— To do —
In the reply, include exactly the lines of the entries below from the first to the line with "have hheld' (hg", that line included.

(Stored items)
theorem zoneTold_iff {zone : Zone} {k : Fin 8} : p.zoneTold zone k
    ↔ (∃ (j : Fin 32) (w : Entry), p.board.entries[j] = some w
        ∧ ((w.state = .opened ∨ w.state = .lapsed) ∧ (zone = .all ∨ w.zone = .all ∨ w.zone = zone)) ∧ w.code = .guardTrip ∧ w.source = .guard k)
      ∨ (p.guard k).boarded = false ∧ (zone = .all ∨ Zone.one (p.guard k).record.zone = .all ∨ Zone.one (p.guard k).record.zone = zone) := by
  unfold Part.zoneTold Guard.zoneReports Entry.zoneTells Entry.tells
  rw [Zone.takes_iff]
  refine or_congr_left (exists_congr fun j => exists_congr fun w => and_congr_right fun _ => ?_)
  rw [← acks_iff, and_assoc]

/-- Settles O52: the event reaches the engine; the one entry that it matches is locked, or takes its turn, action by action. -/
theorem bindingTurn : Obligations.BindingTurn := by
  unfold Obligations.BindingTurn
  intro c g input s x p hdelivers mode answers same stays limited cap begins replanned
  obtain ⟨q, hexec, hq, hrepeat⟩ := exec_delivers hdelivers
  obtain ⟨hbindings, hmodes, hrun, hinputs, hheldMove⟩ := delivers_part hdelivers
  obtain ⟨hx, hrunning, -, -⟩ := hdelivers
  have hrunning' : p.run.state = .running := by rw [hrun]; exact hrunning
  have hinput : BitVec.ofNat 8 input.toNat = input := by simp
  have hmode : p.modes.mode = mode := (congrArg Modes.mode hmodes :)
  have hreplan (pr : Params) (f : Profile) (asked : Int) (scale : Nat) : f.replan pr asked scale false = replanned pr f asked scale := by
    simp only [Profile.replan, Profile.aim, cap_eq]
    rfl
  refine ⟨fun e b lock he honly hheld => ?_, fun hg hnone => ?_⟩
  · rw [← hbindings] at he
    have honly' (k : Nat) (v : Binding) (b' : BindingEntry) (hv : p.bindings[k]? = some v) (hb' : v.entry = some b') :
        b'.answers input g p.modes.mode ↔ k = e := by
      rw [hmodes]
      exact honly k v b' (by rw [← hbindings]; exact hv) hb'
    have hheld' (hg : g = .release) (d : Fin 8) : (p.chan d).heldMove ≠ some input := by
      rw [hheldMove]
      exact hheld hg d
    have hisRunning : p.isRunning = true := by rw [Part.isRunning, hrunning']; rfl
    obtain ⟨hlocked, hturn⟩ := delivers_matched hq hinput hisRunning he honly' hheld'
    refine ⟨q, hexec, fun hl => ?_, fun hfree => ?_⟩
    · obtain ⟨a, hb, hf⟩ := hlocked hl
      refine ⟨hb.around.trans hf.around, hf.lamps.trans hb.lamps, fun hg => ?_⟩
      obtain ⟨due, always, r, hdue, -, hend⟩ := hrepeat hg
      rw [locked_repeat hisRunning he (hg ▸ honly') hl] at hend
      have htold := told_handPress (p.repeated input.toNat due) input.toNat always r
      rw [← hend] at htold
      refine ⟨htold.lines, fun due' hdue' => htold.inputs.trans ?_⟩
      obtain rfl : due = due' := Option.some.inj (hdue.symm.trans hdue')
      show p.inputs.modify input.toNat _ = _
      rw [List.modify_eq_set_getElem?, hinputs, hx]
      rfl
    · obtain ⟨a, hb, hf⟩ := hturn hfree
      intro store p' others moves
      have hb' : p'.Beside a := hb
      have hstoreOf {u : Part} (hu : u.bindings = a.bindings) (hf : u.Followed input.toNat q) : q.bindings = store :=
        (hf.around.bindings.trans hu).trans hb'.bindings
      have hsilent : p.modes.silent = s.part.modes.silent := (congrArg Modes.silent hmodes :)
      rw [hsilent] at hf
      refine ⟨fun hneeded hfallback => ?_, fun hneeded => ?_⟩
      · rw [if_pos hneeded, Part.fallback, if_neg hfallback] at hf
        rw [hb'.time] at hf
        obtain ⟨haround, v, hv, hlamp⟩ := commandLamp_shows hb' (by rw [← hinputs] at hx; exact hx) hf
        exact ⟨hstoreOf (by rfl) hf, haround, v, hv, hlamp⟩
      have hacts : ¬ (b.hostNeeded = true ∧ s.part.modes.silent = true) := by
        rw [← Bool.and_eq_true, Bool.not_eq_true, Bool.and_eq_false_iff]
        exact hneeded
      rw [if_neg hacts] at hf
      have hothers {u : Part} (d : Fin 8) (hu : a.OnlyChannel d u) (hf : u.Followed input.toNat q) : others d := by
        obtain ⟨hstore, hchan, hmode', hguards, hlamps⟩ := motion_others hb' hu hf
        exact ⟨hstore, hchan, hmode'.trans hmode, hguards, hlamps⟩
      have hadmits (d : Fin 8) (h : (p.chan d).enabled = false ∨ mode ≠ .opened ∨ ((p.chan d).state ≠ .idle ∧ (p.chan d).state ≠ .moving)) :
          a.admits d = false := by
        refine admits_eq_false ?_
        rw [hb'.chan, hb'.mode]
        exact h.imp_right (.imp_left fun h => hmode ▸ h)
      have hstays (hf : a.Followed input.toNat q) : stays q := fun k => (stays_of_followed hb' hf k :)
      have hrun' : a.isRunning = true := by rw [Part.isRunning, hb'.run]; exact hisRunning
      have hbegins (d : Fin 8) (target : MoveTarget) (asked : Int) (scale : Nat) (held : Option Byte)
          (hview : ∀ pr, (p.chan d).params = some pr → pr.limit asked * 16777216 ≠ (p.chan d).prof.p → (q.chan d).view
            = (Channel.moveStarted { p.chan d with heldMove := held } pr (bindingMove e (.absolute asked) scale) false).view) :
          begins (p.chan d) (q.chan d) { kind := .move, source := .binding e true, target := target, scale := scale } asked held := by
        intro pr hpr hne
        have h := Channel.eq_of_view (hview pr hpr hne)
        rw [moveStarted_eq (asked := asked) rfl, cap_eq] at h
        exact h
      have hmoves (d : Fin 8) (target : MoveTarget) (asked : Int) (scale : Nat) {u : Part} (hf : u.Followed input.toNat q)
          (hasked : (bindingMove e target scale).asked (p.chan d).s = asked)
          (hstarts : a.admits d = true → (a.chan d).idleEmpty = true → u = a.giveMove d (bindingMove e (.absolute asked) scale))
          (hbusy : a.admits d = true → (a.chan d).idleEmpty = false → u = (a.busy d b.busy (bindingMove e target scale)).part) :
          moves d target asked scale := by
        refine ⟨fun hen hopen hidle hqueue => ?_, fun hen hopen hmoving hruns => ?_⟩
        · obtain ⟨hadmitted, hidle⟩ := idle_admits hb' hrun' (hmode.trans hopen) hen hidle hqueue
          rw [hstarts hadmitted hidle] at hf
          exact hbegins d target asked scale _ fun pr hpr hne =>
            start_shows (hb'.mode.trans (hmode.trans hopen)) (hb'.chan d) rfl hpr hne hf
        · obtain ⟨hadmitted, hnotIdle⟩ := moving_admits hb' hrun' (hmode.trans hopen) hen hmoving hruns
          rw [hbusy hadmitted hnotIdle] at hf
          obtain ⟨hignore, hqueue, hreplace⟩ := busy_shows hb' (hmode.trans hopen) hmoving hf
          refine ⟨fun h => Channel.eq_of_view (hignore h), fun h => Channel.eq_of_view (hqueue h), fun h => ⟨fun pr hpr => ?_, (hreplace h).2⟩⟩
          obtain ⟨w, hw⟩ := exists_of_view ((hreplace h).1 pr hpr)
          rw [show (bindingMove e target scale).asked (p'.chan d).s = asked from hasked, hreplan] at hw
          rw [hw]
          rfl
      refine ⟨fun j pattern secs hact v hv => ?_, fun d target scale hact => ?_, fun d delta scale hact => ?_, fun d target scale hact => ?_,
        fun zone hact => ?_, fun zone hact l hroom hawait => ?_, fun n hact hrequests => ?_⟩
      · rw [Part.act, hact] at hf
        have hexpiry : a.lampExpiry secs = if secs = 0 then none else some (p.time + BitVec.ofNat 32 (secs * 1000)) := by
          rw [Part.lampExpiry, hb'.time]
          rfl
        rw [← hexpiry]
        obtain ⟨haround, v', hv', hlamp⟩ := commandLamp_shows hb' hv hf
        exact ⟨hstoreOf (by rfl) hf, haround, v', hv', hlamp⟩
      · rw [Part.act, hact] at hf
        refine ⟨hothers d (onlyChannel_moveTo a d target) hf, hmoves d _ target scale hf rfl (fun ha hi => moveTo_starts ha hi target)
          (fun ha hi => moveTo_busy ha hi target), fun h => ?_⟩
        rw [moveTo_dropped (hadmits d h)] at hf
        exact hstays hf
      · rw [Part.act, hact] at hf
        refine ⟨hothers d (onlyChannel_stepBy a d delta) hf, fun hown => ?_, fun n pr t hn hsrc hkind hs hopen hpr hen ht => ?_, fun h => ?_⟩
        · have hfrom : (a.chan d).fromEntry e = none := fromEntry_none (by rw [hb'.chan]; exact hown)
          refine hmoves d _ _ scale hf rfl (fun ha hi => ?_) (fun ha hi => stepBy_busy ha hfrom hi delta)
          rw [stepBy_starts ha hfrom hi, hb'.chan]
          rfl
        · obtain ⟨hadmitted, -⟩ := moving_admits hb' hrun' (hmode.trans hopen) (by
            rw [Channel.enabled, show (p'.chan d).params = some pr from hpr]
            exact hen) hs ⟨n, hn, hkind⟩
          rw [stepBy_extends hadmitted (by rw [hb'.chan]; exact hs) (by rw [hb'.chan]; exact hn) hsrc] at hf
          have hextend := view_extend (p := a) (c := d) (pr := pr) (t := t) (by rw [hb'.chan]; exact hpr) (by rw [hb'.chan]; exact ht) n delta
          rw [hb'.chan, hb'.mode, show p'.modes.mode = .opened from hmode.trans hopen] at hextend
          have h := Channel.eq_of_view ((hf.around.chan_view d).trans hextend)
          rw [show (Mode.opened == Mode.service) = false from rfl, hreplan] at h
          exact h
        · rw [stepBy_dropped (hadmits d h)] at hf
          exact hstays hf
      · rw [Part.act, hact] at hf
        refine ⟨hothers d (onlyChannel_runHeld a d input target) hf, ?_⟩
        split
        · next h =>
          obtain ⟨hen, hopen, hidle, hqueue⟩ := h
          rw [runHeld_starts (idle_admits hb' hrun' (hmode.trans hopen) hen hidle hqueue)] at hf
          exact hbegins d (.absolute target) target scale (some input) fun pr hpr hne =>
            start_shows (a := a.setChan d { a.chan d with heldMove := some input }) (hb'.mode.trans (hmode.trans hopen))
              (by rw [Part.setChan_chan_self, hb'.chan]; rfl) rfl hpr hne hf
        · next h =>
          have hdropped : ¬ (a.admits d = true ∧ (a.chan d).idleEmpty = true) := by
            rintro ⟨ha, hi⟩
            obtain ⟨-, hopen, hen, -⟩ := admits_iff.mp ha
            obtain ⟨hidle, hqueue⟩ := idleEmpty_iff.mp hi
            rw [hb'.chan] at hen hidle hqueue
            exact h ⟨hen, hmode.symm.trans (hb'.mode.symm.trans hopen), hidle, hqueue⟩
          rw [runHeld_dropped hdropped] at hf
          exact hstays hf
      · rw [Part.act, hact] at hf
        have htold := told_raiseAlert a .call (.input input.toNat) zone .attend
        exact ⟨hstoreOf htold.bindings hf, (hb'.around.told htold).trans hf.around,
          hf.lamps.trans ((congrArg (List.map Input.lamp) htold.inputs).trans hb'.lamps), fun l i hroom => call_boards hb' hroom hf i⟩
      · rw [Part.act, hact] at hf
        have hf' : (a.ackZone zone).Followed input.toNat q := hf
        obtain ⟨hstore, haround, hlamps, hentries, hguards⟩ := ackZone_shows hb' hroom hawait hf'
        refine ⟨hstore, haround, hlamps, fun i w hw => ?_, fun i hnone => ?_, fun k => ?_⟩
        · rw [hentries i, show p'.board.entries[i] = some w from hw, Option.bind_some, Entry.zoneAcked]
          refine ⟨fun hno => if_neg fun h => hno (acks_iff.mp h), fun hacks hs => ?_, fun hacks hs => ?_⟩
          · rw [if_pos (acks_iff.mpr hacks), if_neg (by rw [hs]; decide)]
          · rw [if_pos (acks_iff.mpr hacks), if_pos hs]
            rfl
        · rw [hentries i, show p'.board.entries[i] = none from hnone]
          rfl
        · intro told
          have htold : told ↔ p'.zoneTold zone k := zoneTold_iff.symm
          obtain ⟨hflagged, hkept⟩ := hguards k
          exact ⟨fun ht hc => hflagged ⟨htold.mp ht, hc⟩, fun hno => hkept fun h => hno.elim (fun hn => hn (htold.mpr h.1)) h.2⟩
      · rw [Part.act, hact] at hf
        have hnone : a.modes.requests = [] := (congrArg Modes.requests hb'.modes :).trans ((congrArg Modes.requests hmodes :).trans hrequests)
        have hstate : a.run.state = .running := by rw [hb'.run]; exact hrunning'
        exact ⟨hf.around.mode.trans (requestNow_mode hnone hstate n), a, a.requestNow { mode := n, cause := .binding }, hb'.bindings,
          hb'.around, requestNow_exec s hnone (by rw [Part.active, hstate]; rfl) _, hf.around⟩
  · subst hg
    obtain ⟨a, ha, hf⟩ := delivers_unmatched hq hinput fun k v b' hv hb' => by
      rw [hmodes]
      exact hnone k v b' (by rw [← hbindings]; exact hv) hb'
    obtain ⟨hwork, -⟩ := eachChannel_visits (Part.releaseHeld input) (near_releaseHeld input) a
    have haround := hf.around
    refine ⟨q, hexec, (haround.bindings.trans hwork.bindings).trans ha.bindings, (haround.guards.trans hwork.guards).trans ha.guards,
      (haround.mode.trans hwork.mode).trans (ha.mode.trans hmode), fun d => ?_⟩
    obtain ⟨hstops, hstays⟩ := view_released a input d
    rw [ha.chan] at hstops hstays
    refine ⟨fun hh hs => ?_, fun hh => Channel.eq_of_view ((haround.chan_view d).trans (hstays hh))⟩
    obtain ⟨w, hw⟩ := exists_of_view ((haround.chan_view d).trans (hstops hh hs))
    rw [hw]
    rfl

— Exercise answer —
theorem zoneTold_iff {zone : Zone} {k : Fin 8} : p.zoneTold zone k
    ↔ (∃ (j : Fin 32) (w : Entry), p.board.entries[j] = some w
        ∧ ((w.state = .opened ∨ w.state = .lapsed) ∧ (zone = .all ∨ w.zone = .all ∨ w.zone = zone)) ∧ w.code = .guardTrip ∧ w.source = .guard k)
      ∨ (p.guard k).boarded = false ∧ (zone = .all ∨ Zone.one (p.guard k).record.zone = .all ∨ Zone.one (p.guard k).record.zone = zone) := by
  unfold Part.zoneTold Guard.zoneReports Entry.zoneTells Entry.tells
  rw [Zone.takes_iff]
  refine or_congr_left (exists_congr fun j => exists_congr fun w => and_congr_right fun _ => ?_)
  rw [← acks_iff, and_assoc]

/-- Settles O52: the event reaches the engine; the one entry that it matches is locked, or takes its turn, action by action. -/
theorem bindingTurn : Obligations.BindingTurn := by
  unfold Obligations.BindingTurn
  intro c g input s x p hdelivers mode answers same stays limited cap begins replanned
  obtain ⟨q, hexec, hq, hrepeat⟩ := exec_delivers hdelivers
  obtain ⟨hbindings, hmodes, hrun, hinputs, hheldMove⟩ := delivers_part hdelivers
  obtain ⟨hx, hrunning, -, -⟩ := hdelivers
  have hrunning' : p.run.state = .running := by rw [hrun]; exact hrunning
  have hinput : BitVec.ofNat 8 input.toNat = input := by simp
  have hmode : p.modes.mode = mode := (congrArg Modes.mode hmodes :)
  have hreplan (pr : Params) (f : Profile) (asked : Int) (scale : Nat) : f.replan pr asked scale false = replanned pr f asked scale := by
    simp only [Profile.replan, Profile.aim, cap_eq]
    rfl
  refine ⟨fun e b lock he honly hheld => ?_, fun hg hnone => ?_⟩
  · rw [← hbindings] at he
    have honly' (k : Nat) (v : Binding) (b' : BindingEntry) (hv : p.bindings[k]? = some v) (hb' : v.entry = some b') :
        b'.answers input g p.modes.mode ↔ k = e := by
      rw [hmodes]
      exact honly k v b' (by rw [← hbindings]; exact hv) hb'
    have hheld' (hg : g = .release) (d : Fin 8) : (p.chan d).heldMove ≠ some input := by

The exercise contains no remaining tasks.